▸ EXERCISE AIM:
Could you set down exactly the lines in the records below between the line holding "if hp.all fun" and the line holding "if c.op = 5 then", inclusive?

DATA FOR REVIEW below:

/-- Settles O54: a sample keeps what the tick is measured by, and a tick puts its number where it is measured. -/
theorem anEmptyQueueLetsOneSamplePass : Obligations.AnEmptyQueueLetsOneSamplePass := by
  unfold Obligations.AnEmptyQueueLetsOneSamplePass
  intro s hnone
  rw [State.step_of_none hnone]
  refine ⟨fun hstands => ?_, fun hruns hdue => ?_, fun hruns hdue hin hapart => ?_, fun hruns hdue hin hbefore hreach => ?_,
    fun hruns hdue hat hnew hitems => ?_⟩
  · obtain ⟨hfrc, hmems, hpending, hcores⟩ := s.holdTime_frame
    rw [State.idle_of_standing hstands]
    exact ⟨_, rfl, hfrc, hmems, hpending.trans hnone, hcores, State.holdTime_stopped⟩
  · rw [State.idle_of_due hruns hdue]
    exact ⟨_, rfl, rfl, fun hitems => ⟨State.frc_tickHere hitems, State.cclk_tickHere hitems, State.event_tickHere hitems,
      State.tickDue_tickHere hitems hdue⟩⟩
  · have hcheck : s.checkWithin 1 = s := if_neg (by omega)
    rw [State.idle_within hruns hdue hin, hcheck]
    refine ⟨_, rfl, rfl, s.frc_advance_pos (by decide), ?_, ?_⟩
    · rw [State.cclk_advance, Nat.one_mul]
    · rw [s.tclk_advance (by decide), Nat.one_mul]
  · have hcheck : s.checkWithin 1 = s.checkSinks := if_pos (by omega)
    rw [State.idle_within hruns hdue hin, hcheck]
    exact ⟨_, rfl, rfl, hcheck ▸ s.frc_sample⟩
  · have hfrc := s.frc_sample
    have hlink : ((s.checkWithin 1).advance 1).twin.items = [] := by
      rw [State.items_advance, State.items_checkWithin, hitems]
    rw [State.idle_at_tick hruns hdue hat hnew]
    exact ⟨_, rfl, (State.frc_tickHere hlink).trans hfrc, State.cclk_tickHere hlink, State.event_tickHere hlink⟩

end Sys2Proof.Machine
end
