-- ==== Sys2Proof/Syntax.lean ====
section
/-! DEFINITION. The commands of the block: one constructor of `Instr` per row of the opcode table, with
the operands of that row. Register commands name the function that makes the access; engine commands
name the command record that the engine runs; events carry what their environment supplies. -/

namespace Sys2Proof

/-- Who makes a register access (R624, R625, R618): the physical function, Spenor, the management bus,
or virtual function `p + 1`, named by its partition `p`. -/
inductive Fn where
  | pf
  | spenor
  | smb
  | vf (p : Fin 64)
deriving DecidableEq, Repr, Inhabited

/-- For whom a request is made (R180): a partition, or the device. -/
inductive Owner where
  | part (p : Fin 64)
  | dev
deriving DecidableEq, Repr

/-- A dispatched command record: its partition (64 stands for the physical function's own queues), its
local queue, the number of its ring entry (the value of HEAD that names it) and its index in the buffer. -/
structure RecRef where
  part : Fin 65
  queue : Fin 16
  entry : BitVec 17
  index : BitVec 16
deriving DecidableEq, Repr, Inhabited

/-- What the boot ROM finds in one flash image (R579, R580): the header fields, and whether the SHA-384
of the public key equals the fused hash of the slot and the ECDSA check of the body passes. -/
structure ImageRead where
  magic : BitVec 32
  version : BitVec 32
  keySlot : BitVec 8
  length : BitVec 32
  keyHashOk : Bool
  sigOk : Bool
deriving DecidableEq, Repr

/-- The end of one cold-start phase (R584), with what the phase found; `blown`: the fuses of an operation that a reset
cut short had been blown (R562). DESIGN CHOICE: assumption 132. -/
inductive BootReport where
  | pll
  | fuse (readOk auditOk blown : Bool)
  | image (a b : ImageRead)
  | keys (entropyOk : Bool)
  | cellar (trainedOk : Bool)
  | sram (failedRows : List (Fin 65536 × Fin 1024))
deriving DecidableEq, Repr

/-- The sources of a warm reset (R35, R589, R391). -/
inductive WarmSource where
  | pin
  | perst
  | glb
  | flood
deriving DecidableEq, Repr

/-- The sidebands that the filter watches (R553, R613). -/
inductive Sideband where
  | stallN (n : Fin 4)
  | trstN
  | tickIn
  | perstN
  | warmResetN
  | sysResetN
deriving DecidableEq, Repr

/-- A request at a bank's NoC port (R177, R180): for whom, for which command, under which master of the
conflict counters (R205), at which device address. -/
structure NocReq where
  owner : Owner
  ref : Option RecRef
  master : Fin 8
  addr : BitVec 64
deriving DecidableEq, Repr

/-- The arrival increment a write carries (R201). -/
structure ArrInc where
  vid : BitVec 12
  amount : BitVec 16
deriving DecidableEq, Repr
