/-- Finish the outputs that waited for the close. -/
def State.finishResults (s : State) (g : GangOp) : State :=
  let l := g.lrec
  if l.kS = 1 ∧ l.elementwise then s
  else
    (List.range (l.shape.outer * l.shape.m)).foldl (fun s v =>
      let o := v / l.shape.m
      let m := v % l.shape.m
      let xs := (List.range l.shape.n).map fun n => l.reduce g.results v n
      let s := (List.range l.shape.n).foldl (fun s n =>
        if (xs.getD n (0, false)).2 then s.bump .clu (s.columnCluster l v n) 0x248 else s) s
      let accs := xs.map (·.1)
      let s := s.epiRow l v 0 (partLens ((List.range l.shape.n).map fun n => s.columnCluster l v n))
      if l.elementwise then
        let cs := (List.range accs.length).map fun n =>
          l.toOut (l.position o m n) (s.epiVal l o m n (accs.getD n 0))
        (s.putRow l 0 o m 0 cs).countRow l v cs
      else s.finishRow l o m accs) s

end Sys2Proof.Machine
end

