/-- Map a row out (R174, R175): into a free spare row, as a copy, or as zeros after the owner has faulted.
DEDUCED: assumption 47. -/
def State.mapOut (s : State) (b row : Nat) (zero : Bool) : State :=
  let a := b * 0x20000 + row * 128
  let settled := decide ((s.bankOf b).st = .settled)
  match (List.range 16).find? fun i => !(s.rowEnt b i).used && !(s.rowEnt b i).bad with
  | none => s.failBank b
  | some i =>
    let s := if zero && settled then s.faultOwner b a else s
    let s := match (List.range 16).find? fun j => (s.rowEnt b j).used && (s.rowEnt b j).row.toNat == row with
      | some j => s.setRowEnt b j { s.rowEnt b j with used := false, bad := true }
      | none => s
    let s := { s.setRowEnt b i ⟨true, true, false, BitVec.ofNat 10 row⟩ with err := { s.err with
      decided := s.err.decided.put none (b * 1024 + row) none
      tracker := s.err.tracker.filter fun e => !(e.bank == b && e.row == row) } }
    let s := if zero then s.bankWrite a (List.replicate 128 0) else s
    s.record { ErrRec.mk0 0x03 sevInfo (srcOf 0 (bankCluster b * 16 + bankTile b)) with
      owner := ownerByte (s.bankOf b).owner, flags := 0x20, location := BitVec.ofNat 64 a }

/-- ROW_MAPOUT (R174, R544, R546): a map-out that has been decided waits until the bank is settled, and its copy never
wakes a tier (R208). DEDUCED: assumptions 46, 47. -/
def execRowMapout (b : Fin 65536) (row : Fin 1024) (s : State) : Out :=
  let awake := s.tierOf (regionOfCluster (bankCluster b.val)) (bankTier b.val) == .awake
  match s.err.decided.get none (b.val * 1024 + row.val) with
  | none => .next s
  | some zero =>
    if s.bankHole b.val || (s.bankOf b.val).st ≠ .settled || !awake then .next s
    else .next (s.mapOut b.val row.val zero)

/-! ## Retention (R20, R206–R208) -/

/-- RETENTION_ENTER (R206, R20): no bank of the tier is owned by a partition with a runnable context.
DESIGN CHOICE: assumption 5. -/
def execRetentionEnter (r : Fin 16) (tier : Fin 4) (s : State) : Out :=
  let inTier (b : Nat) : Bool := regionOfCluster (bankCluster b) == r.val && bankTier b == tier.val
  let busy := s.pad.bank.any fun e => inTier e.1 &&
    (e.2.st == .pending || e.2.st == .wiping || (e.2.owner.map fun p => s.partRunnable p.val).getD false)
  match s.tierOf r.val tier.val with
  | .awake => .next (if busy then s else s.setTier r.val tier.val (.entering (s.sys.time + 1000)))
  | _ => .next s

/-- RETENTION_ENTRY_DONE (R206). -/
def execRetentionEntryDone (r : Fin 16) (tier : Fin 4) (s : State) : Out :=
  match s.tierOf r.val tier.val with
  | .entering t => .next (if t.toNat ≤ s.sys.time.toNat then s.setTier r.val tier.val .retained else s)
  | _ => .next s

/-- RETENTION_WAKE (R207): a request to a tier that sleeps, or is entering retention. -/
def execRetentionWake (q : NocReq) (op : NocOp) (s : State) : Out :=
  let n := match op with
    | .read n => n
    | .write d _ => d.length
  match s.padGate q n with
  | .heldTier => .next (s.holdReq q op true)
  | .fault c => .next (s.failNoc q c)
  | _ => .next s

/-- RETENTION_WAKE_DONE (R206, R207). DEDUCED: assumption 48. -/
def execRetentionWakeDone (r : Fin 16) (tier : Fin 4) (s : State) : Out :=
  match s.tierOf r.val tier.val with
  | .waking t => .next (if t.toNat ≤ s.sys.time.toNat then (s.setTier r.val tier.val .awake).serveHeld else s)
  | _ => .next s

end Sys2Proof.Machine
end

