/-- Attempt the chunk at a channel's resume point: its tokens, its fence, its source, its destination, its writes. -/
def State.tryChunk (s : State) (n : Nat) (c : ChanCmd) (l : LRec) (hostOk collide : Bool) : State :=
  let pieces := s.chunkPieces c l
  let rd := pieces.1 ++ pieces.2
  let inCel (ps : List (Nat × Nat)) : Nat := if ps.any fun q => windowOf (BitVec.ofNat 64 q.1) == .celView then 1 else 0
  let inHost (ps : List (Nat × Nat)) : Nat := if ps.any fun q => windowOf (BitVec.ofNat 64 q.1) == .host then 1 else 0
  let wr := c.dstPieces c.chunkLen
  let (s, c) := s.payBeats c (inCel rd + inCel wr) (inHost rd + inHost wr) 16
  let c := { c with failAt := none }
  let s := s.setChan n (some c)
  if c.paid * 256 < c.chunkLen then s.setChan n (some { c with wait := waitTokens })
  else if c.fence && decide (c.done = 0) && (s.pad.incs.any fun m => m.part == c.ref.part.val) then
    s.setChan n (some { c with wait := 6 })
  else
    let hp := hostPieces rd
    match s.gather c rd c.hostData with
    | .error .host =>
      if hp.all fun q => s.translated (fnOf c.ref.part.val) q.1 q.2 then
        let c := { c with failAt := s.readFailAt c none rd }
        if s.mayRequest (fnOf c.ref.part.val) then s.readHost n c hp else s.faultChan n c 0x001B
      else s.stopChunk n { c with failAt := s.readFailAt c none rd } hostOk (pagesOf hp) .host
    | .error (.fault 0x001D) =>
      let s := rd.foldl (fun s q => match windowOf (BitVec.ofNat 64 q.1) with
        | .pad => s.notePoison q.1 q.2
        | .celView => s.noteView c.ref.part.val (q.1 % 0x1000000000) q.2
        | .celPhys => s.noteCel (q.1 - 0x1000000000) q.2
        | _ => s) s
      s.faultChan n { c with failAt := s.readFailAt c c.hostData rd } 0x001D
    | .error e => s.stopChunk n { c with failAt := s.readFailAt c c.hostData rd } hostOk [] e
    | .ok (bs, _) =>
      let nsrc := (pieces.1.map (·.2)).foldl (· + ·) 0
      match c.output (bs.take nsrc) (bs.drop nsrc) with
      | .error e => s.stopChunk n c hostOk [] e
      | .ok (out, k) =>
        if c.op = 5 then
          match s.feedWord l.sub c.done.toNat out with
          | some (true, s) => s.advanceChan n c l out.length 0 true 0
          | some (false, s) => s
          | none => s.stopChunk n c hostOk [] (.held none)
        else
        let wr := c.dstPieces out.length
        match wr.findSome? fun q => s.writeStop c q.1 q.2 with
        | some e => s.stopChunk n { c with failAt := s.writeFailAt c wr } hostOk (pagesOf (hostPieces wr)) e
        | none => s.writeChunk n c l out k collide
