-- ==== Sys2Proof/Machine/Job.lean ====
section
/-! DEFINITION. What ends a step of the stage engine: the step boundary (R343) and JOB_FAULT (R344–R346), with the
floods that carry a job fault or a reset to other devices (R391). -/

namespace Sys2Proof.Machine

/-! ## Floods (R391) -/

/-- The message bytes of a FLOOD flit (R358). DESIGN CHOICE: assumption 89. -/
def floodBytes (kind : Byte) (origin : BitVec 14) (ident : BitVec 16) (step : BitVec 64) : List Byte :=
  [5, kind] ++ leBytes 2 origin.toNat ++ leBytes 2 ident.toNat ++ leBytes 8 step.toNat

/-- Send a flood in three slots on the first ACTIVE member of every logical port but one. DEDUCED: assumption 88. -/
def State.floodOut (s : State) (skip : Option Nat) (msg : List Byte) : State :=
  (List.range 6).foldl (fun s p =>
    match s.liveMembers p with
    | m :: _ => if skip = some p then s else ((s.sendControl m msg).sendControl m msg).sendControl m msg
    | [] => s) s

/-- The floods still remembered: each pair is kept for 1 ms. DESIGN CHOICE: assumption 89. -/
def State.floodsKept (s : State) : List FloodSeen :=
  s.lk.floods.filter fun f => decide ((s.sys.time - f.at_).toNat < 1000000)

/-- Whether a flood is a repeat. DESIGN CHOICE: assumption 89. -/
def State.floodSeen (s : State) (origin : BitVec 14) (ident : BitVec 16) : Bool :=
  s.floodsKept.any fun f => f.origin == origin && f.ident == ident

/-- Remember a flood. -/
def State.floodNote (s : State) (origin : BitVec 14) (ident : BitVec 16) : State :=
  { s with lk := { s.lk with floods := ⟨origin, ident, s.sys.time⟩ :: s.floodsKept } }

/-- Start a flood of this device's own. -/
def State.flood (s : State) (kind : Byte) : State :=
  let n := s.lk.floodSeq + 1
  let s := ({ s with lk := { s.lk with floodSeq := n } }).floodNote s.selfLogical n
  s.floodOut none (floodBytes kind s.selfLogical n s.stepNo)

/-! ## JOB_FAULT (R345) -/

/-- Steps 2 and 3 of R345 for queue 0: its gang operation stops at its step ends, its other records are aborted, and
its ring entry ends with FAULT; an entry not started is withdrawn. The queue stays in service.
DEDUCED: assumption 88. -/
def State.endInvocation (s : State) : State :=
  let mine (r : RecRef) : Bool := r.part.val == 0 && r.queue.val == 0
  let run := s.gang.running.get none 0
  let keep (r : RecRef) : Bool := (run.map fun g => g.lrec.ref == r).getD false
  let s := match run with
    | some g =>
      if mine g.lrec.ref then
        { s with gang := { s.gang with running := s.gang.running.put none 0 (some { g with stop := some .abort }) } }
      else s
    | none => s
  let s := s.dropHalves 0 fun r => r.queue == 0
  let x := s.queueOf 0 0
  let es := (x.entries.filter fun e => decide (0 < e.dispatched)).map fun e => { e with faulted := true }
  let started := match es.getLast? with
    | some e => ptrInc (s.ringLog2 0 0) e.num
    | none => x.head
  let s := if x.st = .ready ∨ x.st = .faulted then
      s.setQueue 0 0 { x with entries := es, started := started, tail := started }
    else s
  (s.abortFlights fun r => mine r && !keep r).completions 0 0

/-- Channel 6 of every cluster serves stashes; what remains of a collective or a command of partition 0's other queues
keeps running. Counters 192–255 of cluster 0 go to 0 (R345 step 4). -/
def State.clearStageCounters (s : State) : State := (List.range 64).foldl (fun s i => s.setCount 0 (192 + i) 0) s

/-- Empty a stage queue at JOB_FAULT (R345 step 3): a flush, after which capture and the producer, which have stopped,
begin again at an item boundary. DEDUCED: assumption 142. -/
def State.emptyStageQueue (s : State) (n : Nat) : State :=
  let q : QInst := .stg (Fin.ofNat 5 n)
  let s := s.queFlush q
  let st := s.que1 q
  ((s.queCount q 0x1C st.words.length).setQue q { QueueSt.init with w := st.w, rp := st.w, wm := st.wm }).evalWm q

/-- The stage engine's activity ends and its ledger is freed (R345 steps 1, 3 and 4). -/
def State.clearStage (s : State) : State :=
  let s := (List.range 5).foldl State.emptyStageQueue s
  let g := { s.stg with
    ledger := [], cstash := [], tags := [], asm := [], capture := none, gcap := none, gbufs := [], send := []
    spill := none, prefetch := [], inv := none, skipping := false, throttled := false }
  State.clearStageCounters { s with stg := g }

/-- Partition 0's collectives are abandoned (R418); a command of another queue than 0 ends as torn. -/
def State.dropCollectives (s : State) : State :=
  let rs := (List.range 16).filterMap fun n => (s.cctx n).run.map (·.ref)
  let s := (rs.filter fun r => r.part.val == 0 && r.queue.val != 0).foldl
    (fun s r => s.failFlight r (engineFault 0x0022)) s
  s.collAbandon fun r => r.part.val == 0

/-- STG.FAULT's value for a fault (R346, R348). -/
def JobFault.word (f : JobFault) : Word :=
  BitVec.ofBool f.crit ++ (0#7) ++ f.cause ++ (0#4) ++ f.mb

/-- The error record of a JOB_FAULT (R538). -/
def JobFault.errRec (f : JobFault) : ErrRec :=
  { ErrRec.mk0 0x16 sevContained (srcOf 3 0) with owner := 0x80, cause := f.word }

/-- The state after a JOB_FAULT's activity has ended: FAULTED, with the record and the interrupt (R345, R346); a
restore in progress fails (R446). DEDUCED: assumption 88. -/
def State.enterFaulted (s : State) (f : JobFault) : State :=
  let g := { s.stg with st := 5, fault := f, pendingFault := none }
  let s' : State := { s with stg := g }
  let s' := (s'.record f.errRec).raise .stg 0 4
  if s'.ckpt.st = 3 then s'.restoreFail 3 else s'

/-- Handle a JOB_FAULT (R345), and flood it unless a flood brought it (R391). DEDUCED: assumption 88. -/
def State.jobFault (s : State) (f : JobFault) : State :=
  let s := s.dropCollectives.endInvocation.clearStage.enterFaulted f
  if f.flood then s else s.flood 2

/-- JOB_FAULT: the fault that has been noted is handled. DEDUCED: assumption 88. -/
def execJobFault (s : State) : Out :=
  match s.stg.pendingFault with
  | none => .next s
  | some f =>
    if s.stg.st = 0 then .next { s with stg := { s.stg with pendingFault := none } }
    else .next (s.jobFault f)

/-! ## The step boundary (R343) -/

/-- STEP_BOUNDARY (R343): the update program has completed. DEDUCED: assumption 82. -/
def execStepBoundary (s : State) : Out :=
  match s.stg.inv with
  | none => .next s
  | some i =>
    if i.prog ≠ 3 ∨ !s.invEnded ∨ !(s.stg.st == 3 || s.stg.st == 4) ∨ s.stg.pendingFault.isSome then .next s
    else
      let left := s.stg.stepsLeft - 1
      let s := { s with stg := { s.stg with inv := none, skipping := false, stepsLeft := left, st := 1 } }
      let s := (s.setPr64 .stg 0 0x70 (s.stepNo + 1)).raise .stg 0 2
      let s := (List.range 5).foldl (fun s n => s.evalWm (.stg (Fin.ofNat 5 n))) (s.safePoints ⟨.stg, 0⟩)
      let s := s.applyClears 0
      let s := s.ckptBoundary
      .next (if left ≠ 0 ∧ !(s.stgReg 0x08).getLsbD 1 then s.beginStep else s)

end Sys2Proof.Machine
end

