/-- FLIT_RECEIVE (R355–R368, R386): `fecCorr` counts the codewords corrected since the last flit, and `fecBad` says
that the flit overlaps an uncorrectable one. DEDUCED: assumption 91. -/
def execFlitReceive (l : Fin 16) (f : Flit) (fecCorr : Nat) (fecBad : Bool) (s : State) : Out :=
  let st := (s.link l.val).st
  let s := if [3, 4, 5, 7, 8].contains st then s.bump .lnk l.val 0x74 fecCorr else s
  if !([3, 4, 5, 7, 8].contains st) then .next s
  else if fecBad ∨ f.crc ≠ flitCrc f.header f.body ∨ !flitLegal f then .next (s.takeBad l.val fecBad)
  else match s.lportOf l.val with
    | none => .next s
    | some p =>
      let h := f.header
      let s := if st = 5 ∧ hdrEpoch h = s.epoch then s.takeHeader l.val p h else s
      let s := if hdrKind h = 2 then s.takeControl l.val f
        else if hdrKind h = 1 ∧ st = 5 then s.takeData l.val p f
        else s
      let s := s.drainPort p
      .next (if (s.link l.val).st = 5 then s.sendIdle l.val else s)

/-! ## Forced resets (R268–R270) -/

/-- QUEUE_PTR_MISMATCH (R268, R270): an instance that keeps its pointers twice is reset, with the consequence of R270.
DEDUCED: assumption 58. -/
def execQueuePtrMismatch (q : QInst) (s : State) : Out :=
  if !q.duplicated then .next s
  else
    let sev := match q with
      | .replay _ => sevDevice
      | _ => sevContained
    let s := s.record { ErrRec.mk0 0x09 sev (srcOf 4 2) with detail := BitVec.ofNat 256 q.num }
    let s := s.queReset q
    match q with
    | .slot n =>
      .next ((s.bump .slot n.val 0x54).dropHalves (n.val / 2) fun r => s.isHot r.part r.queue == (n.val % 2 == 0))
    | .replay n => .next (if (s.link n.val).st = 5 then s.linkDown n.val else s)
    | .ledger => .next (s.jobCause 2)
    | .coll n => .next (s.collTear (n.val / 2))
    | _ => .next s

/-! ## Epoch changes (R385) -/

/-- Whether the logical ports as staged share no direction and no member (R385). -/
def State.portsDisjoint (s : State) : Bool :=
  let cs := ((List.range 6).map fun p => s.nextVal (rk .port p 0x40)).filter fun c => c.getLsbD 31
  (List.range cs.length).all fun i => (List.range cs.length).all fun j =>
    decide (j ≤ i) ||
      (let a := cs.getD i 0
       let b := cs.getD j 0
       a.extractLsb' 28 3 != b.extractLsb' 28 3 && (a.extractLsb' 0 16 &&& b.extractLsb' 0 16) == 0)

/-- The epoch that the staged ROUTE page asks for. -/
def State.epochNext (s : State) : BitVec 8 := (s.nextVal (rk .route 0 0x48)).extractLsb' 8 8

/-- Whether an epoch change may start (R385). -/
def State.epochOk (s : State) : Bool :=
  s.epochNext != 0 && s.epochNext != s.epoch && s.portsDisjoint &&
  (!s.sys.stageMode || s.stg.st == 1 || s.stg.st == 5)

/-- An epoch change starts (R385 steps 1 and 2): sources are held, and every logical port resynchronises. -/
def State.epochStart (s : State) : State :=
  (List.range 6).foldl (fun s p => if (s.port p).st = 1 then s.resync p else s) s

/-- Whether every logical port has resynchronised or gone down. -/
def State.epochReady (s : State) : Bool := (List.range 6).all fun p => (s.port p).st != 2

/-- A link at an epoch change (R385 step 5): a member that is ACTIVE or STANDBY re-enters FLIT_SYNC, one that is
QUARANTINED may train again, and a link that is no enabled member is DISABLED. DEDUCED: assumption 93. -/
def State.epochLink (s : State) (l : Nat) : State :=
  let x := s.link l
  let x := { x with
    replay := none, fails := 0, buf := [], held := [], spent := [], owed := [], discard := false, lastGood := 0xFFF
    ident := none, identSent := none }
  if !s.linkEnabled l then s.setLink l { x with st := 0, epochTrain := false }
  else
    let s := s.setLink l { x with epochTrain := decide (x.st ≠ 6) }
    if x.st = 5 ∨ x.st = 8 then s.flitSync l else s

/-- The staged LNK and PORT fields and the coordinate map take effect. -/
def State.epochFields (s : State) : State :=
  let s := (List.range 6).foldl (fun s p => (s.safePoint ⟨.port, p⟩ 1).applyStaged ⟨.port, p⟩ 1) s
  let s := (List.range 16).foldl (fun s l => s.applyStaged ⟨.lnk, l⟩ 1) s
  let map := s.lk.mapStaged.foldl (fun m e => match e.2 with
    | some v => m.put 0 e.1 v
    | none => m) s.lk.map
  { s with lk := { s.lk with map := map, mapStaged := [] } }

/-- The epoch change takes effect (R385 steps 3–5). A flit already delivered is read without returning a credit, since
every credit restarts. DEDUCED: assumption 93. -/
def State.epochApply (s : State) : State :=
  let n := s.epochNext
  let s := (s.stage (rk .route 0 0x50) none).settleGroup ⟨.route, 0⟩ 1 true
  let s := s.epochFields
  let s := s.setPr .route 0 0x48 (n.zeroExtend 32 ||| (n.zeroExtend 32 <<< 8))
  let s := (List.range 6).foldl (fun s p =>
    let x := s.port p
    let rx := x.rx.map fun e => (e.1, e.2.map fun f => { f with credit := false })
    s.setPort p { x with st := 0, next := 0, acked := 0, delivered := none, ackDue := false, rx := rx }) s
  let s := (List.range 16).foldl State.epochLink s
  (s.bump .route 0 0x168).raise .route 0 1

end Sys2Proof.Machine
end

End of DATA FOR REVIEW.

▸ OUTPUT OF THE TASK:
      if hp.all fun q => s.translated (fnOf c.ref.part.val) q.1 q.2 then
        let c := { c with failAt := s.readFailAt c none rd }
        if s.mayRequest (fnOf c.ref.part.val) then s.readHost n c hp else s.faultChan n c 0x001B
      else s.stopChunk n { c with failAt := s.readFailAt c none rd } hostOk (pagesOf hp) .host
    | .error (.fault 0x001D) =>
      let s := rd.foldl (fun s q => match windowOf (BitVec.ofNat 64 q.1) with
        | .pad => s.notePoison q.1 q.2
        | .celView => s.noteView c.ref.part.val (q.1 % 0x1000000000) q.2
        | .celPhys => s.noteCel (q.1 - 0x1000000000) q.2
        | _ => s) s
      s.faultChan n { c with failAt := s.readFailAt c c.hostData rd } 0x001D
    | .error e => s.stopChunk n { c with failAt := s.readFailAt c c.hostData rd } hostOk [] e
    | .ok (bs, _) =>
      let nsrc := (pieces.1.map (·.2)).foldl (· + ·) 0
      match c.output (bs.take nsrc) (bs.drop nsrc) with
      | .error e => s.stopChunk n c hostOk [] e
      | .ok (out, k) =>
        if c.op = 5 then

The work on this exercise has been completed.